Я держу ее за руку, ни разу в жизни Алина не делала маникюр — бывает и такое, форма ногтей без того красива, в темном зале кинотеатра я всегда осторожно беру ее за руку, и мы сидим рука в руке; один из ее прадедов входил в правительство Александра Благословенного, несостоявшийся зодчий нашей истории легким движением руки, лежавшей на рукояти поворотного механизма, мог перевести стрелку реформ на другой путь, и локомотив государства помчался бы по другим рельсам, вот о чем я думаю в такие моменты, интеллигентная красивая женщина с родословной, в жилах которой толпилась очередь предков с историей, с голубой кровью, пронесенной сквозь невообразимую толщу времени и событий, кровь определяла многое, если не все — чистоту помыслов, благородство, труд как подвиг и культура как отдушина против царящего во­круг разора и пошлости.

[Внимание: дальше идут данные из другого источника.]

-- ==== Sys2Proof/Machine/Pack.lean ====
section
/-! DEFINITION. Packing and unpacking instructions (R290 to R299). -/

namespace Sys2Proof.Machine

/-- PACK (R291): (b << (bits/2)) | (c & ones(bits/2)). -/
def packSlice : SliceFn := fun w _ b c => b <<< (w / 2) ||| (c &&& lowOnes w (w / 2))

/-- PACKHI (R292): (b & ~ones(bits/2)) | (c >> (bits/2)). -/
def packhiSlice : SliceFn := fun w _ b c => (b &&& ~~~(lowOnes w (w / 2))) ||| c >>> (w / 2)

/-- PACKS (R293): both operands clamped as signed integers to half the width, then joined. -/
def packsSlice : SliceFn := fun w _ b c =>
  (BitVec.ofInt w (sat b.toInt (w / 2)) &&& lowOnes w (w / 2)) <<< (w / 2) |||
    (BitVec.ofInt w (sat c.toInt (w / 2)) &&& lowOnes w (w / 2))

/-- PACKSU (R294): both operands clamped as unsigned integers to half the width, then joined. -/
def packsuSlice : SliceFn := fun w _ b c =>
  BitVec.ofInt w (satu b.toNat (w / 2)) <<< (w / 2) ||| BitVec.ofInt w (satu c.toNat (w / 2))

/-- PACKHIR (R295): half the weight of the lowest kept bit is added, the sums clamped as signed, their upper halves
joined (D30). -/
def packhirSlice : SliceFn := fun w _ b c =>
  packhiSlice w 0#w (BitVec.ofInt w (sat (b.toInt + 2 ^ (w / 2 - 1)) w)) (BitVec.ofInt w (sat (c.toInt + 2 ^ (w / 2 - 1)) w))

/-- PACKHIUR (R296): as PACKHIR with unsigned operands. -/
def packhiurSlice : SliceFn := fun w _ b c =>
  packhiSlice w 0#w (BitVec.ofInt w (satu (b.toNat + 2 ^ (w / 2 - 1)) w)) (BitVec.ofInt w (satu (c.toNat + 2 ^ (w / 2 - 1)) w))

/-- FPACK (R299): both operands narrowed to half the width, then joined. -/
def fpackSlice (p : Impl) : SliceFn := fun w _ b c =>
  (fpConvert p .fpack (w / 2) b).setWidth w <<< (w / 2) ||| (fpConvert p .fpack (w / 2) c).setWidth w

/-- FUNPL (R297): the lower half of b widened. -/
def funplSlice (p : Impl) : SliceFn := fun w _ b _ => fpConvert p .funpl w (b.extractLsb' 0 (w / 2))

/-- FUNPH (R298): the upper half of b widened; its special results are those of FUNPL (R256). -/
def funphSlice (p : Impl) : SliceFn := fun w _ b _ => fpConvert p .funpl w (b.extractLsb' (w / 2) (w / 2))

/-- PACK, format B (R291): join the lower halves. -/
def execPack (v : VMode) (t : Packing) (a b c : Reg) (s : State) : Result :=
  runElems (.pack v t a b c) v a b (.reg c) (slices t packSlice) s

/-- PACKHI, format B (R292): join the upper halves. -/
def execPackhi (v : VMode) (t : Packing) (a b c : Reg) (s : State) : Result :=
  runElems (.packhi v t a b c) v a b (.reg c) (slices t packhiSlice) s

/-- PACKS, format B (R293): signed saturating pack. -/
def execPacks (v : VMode) (t : Packing) (a b c : Reg) (s : State) : Result :=
  runElems (.packs v t a b c) v a b (.reg c) (slices t packsSlice) s

/-- PACKSU, format B (R294): unsigned saturating pack. -/
def execPacksu (v : VMode) (t : Packing) (a b c : Reg) (s : State) : Result :=
  runElems (.packsu v t a b c) v a b (.reg c) (slices t packsuSlice) s

/-- PACKHIR, format B (R295): signed rounding pack of the upper halves. -/
def execPackhir (v : VMode) (t : Packing) (a b c : Reg) (s : State) : Result :=
  runElems (.packhir v t a b c) v a b (.reg c) (slices t packhirSlice) s

/-- PACKHIUR, format B (R296): unsigned rounding pack of the upper halves. -/
def execPackhiur (v : VMode) (t : Packing) (a b c : Reg) (s : State) : Result :=
  runElems (.packhiur v t a b c) v a b (.reg c) (slices t packhiurSlice) s

/-- FPACK, format B (R299): narrow and join two floating-point values. -/
def execFpack (v : VMode) (t : Packing) (a b c : Reg) (s : State) : Result :=
  runElems (.fpack v t a b c) v a b (.reg c) (slices t (fpackSlice s.impl)) s

/-- FUNPL, format A (R297): widen the lower half. -/
def execFunpl (v : VBit) (t : Packing) (a b : Reg) (s : State) : Result :=
  runElems (.funpl v t a b) v.mode a b .none (slices t (funplSlice s.impl)) s

/-- FUNPH, format A (R298): widen the upper half. -/
def execFunph (v : VBit) (t : Packing) (a b : Reg) (s : State) : Result :=
  runElems (.funph v t a b) v.mode a b .none (slices t (funphSlice s.impl)) s

end Sys2Proof.Machine
end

Тут комары налетели. Один сел на ее предплечье в родинках, превратившись в одну из них. Слившись с нею, маскируясь в подругу, в часть ее тела. Я шлепнул его и сказал: «Не люблю, когда мою женщину кусает кто-то еще, кроме меня самого». Алина засмеялась. Понравилось ей. Жене тоже когда-то эта фраза нравилась. Какая-то нечестность в этом, растрата чувства, девальвация слова — повторять фразы, которые уже говорил, адресуясь другой. Но слова и мысли — это как маршруты в городе, в конце концов, привыкаешь ходить по одним и тем же улицам, и точка.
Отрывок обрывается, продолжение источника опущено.